Aim of the exercise
In the records below, locate the line containing "def execGcd (d0"; output that line and every following line through the last, exactly.

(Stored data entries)
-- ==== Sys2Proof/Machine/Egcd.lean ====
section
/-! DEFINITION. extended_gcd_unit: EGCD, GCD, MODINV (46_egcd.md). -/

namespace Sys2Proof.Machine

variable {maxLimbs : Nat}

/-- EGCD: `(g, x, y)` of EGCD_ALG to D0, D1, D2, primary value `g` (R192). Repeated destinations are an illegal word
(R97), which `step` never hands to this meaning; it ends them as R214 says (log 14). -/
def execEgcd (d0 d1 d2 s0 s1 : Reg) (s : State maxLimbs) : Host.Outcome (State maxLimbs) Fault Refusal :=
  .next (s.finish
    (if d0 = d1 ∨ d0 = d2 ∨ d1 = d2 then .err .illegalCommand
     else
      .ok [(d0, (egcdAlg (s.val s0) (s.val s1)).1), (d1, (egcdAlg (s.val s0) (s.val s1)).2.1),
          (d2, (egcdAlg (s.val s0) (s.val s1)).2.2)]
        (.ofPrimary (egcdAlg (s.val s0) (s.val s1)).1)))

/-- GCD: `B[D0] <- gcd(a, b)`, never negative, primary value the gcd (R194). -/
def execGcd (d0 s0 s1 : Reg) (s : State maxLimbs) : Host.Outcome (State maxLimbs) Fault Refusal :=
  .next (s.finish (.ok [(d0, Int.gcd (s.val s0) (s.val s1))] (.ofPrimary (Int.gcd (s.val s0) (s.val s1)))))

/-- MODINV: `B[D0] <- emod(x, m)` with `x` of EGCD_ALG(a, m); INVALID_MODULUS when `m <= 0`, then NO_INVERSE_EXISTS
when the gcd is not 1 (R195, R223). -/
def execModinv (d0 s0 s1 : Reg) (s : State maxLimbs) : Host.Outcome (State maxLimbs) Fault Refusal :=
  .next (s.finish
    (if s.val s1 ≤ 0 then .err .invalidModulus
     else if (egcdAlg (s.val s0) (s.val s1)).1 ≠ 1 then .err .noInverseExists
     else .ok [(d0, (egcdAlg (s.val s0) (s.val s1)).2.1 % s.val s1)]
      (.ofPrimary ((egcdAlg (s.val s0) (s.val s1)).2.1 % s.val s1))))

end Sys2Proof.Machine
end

Response to this task
def execGcd (d0 s0 s1 : Reg) (s : State maxLimbs) : Host.Outcome (State maxLimbs) Fault Refusal :=
  .next (s.finish (.ok [(d0, Int.gcd (s.val s0) (s.val s1))] (.ofPrimary (Int.gcd (s.val s0) (s.val s1)))))

/-- MODINV: `B[D0] <- emod(x, m)` with `x` of EGCD_ALG(a, m); INVALID_MODULUS when `m <= 0`, then NO_INVERSE_EXISTS
when the gcd is not 1 (R195, R223). -/
def execModinv (d0 s0 s1 : Reg) (s : State maxLimbs) : Host.Outcome (State maxLimbs) Fault Refusal :=
  .next (s.finish
    (if s.val s1 ≤ 0 then .err .invalidModulus
     else if (egcdAlg (s.val s0) (s.val s1)).1 ≠ 1 then .err .noInverseExists
     else .ok [(d0, (egcdAlg (s.val s0) (s.val s1)).2.1 % s.val s1)]
      (.ofPrimary ((egcdAlg (s.val s0) (s.val s1)).2.1 % s.val s1))))

end Sys2Proof.Machine
end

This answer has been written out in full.